Едва Купревич успел переговорить по телефону с профессором Дубровиным, как по радио объявили воздушную тревогу.

— Надолго, Коля? — спросил Купревич брата.

— Бог его знает, — безразлично откликнулся тот и устало зевнул: — Во всяком случае, ваша светлость может не волноваться за свою августейшую жизнь. «Юнкерсов» ближе окраин давно не допускают.

— А я и не волнуюсь, — огрызнулся Купревич.

Он и в самом деле не волновался. Но чувство настороженности и какой-то тревоги все же заставляло прислушиваться к пальбе зенитных орудий.
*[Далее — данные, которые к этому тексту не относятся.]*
-- ==== Sys2Proof/Machine/Bits.lean ====
section
/-!
DEFINITION. Bit fields, byte order and sign extension (R15, R16), on natural numbers and bit vectors.
-/

namespace Sys2Proof.Machine

/-- The `w` bits of `v` from bit `lo` upward (R16). -/
def bitsOf (v lo w : Nat) : Nat := v / 2 ^ lo % 2 ^ w

/-- One bit of `v`. -/
def bitAt (v i : Nat) : Bool := v / 2 ^ i % 2 == 1

/-- `v` with the `w` bits from bit `lo` replaced by the low bits of `x`. -/
def putBits (v lo w x : Nat) : Nat :=
  v - bitsOf v lo w * 2 ^ lo + x % 2 ^ w * 2 ^ lo

/-- A Bool as a bit. -/
def b2n (b : Bool) : Nat := if b then 1 else 0

/-- The number a byte list spells, least significant byte first (R15). -/
def leNat : List Byte → Nat
  | [] => 0
  | b :: t => b.toNat + 256 * leNat t

/-- The `n` bytes of a number, least significant first (R15). -/
def leBytes : Nat → Nat → List Byte
  | 0, _ => []
  | n + 1, v => BitVec.ofNat 8 v :: leBytes n (v / 256)

/-- The number a byte list spells, most significant byte first (packed decimal, R15; digests). -/
def beNat (bs : List Byte) : Nat := bs.foldl (fun a b => a * 256 + b.toNat) 0

/-- The `n` bytes of a number, most significant first. -/
def beBytes (n v : Nat) : List Byte := (leBytes n v).reverse

/-- The signed value of the low `w` bits of `v`. -/
def sextInt (w v : Nat) : Int :=
  let x := v % 2 ^ w
  if x < 2 ^ (w - 1) then (x : Int) else (x : Int) - (2 ^ w : Nat)

/-- An integer reduced to `w` bits in two's complement. -/
def wrapInt (w : Nat) (v : Int) : Nat := (v % ((2 ^ w : Nat) : Int)).toNat

/-- The number of bits of a magnitude; `bitlength 0` is 0 (R150). -/
def bitlength (n : Nat) : Nat := if n = 0 then 0 else n.log2 + 1

/-- Division rounded up. -/
def ceilDiv (a b : Nat) : Nat := (a + b - 1) / b

/-- The bytes of a 64-bit word, least significant first. -/
def wordBytes (w : Word) : List Byte := leBytes 8 w.toNat

/-- The line (64 bytes) an address lies in (R134). -/
def lineOf (a : Nat) : Nat := a / 64

/-- The 4 KiB frame or page an address lies in (R388). -/
def frameOf (a : Nat) : Nat := a / 4096

/-- Replace the bytes of `bs` from position `off` by `new`. -/
def spliceBytes (bs : List Byte) (off : Nat) (new : List Byte) : List Byte :=
  bs.take off ++ new ++ bs.drop (off + new.length)

/-- A list of `n` zero bytes. -/
def zeros (n : Nat) : List Byte := List.replicate n 0

end Sys2Proof.Machine
end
Так и подмывало подойти к окну, отдернуть черную маскировочную штору, взглянуть на пустынную вечернюю улицу.

— Ну, жди свою автомашину, а я спать. — Брат опять зевнул. — Хорошо, если минут двести храпануть удастся, а то и раньше на службу вызовут.

— Что, много дел?

— Святая простота! Будто для тебя войны нет. Достается. Шутка ли, каждые девять из десяти предприятий наркомата эвакуированы. На колесах! А армия требует самолетов. Вот и крутись!

— Девять из десяти? — поразился Купревич. — Так как же там, на фронте?

— А так… — Брат горько усмехнулся и как был — в сапогах и гимнастерке — завалился на диван. — Ждут новой техники. Заводы же того… Тук-тук-тук. Нынче здесь, завтра там.

— Как же это мы так, Коля?

— Вот так. Фашист нас не спрашивал. Да что с тобой говорить? Провинция… Погоди, денька три в столице поживешь — перестанешь изумляться. — И повернулся спиной к Купревичу.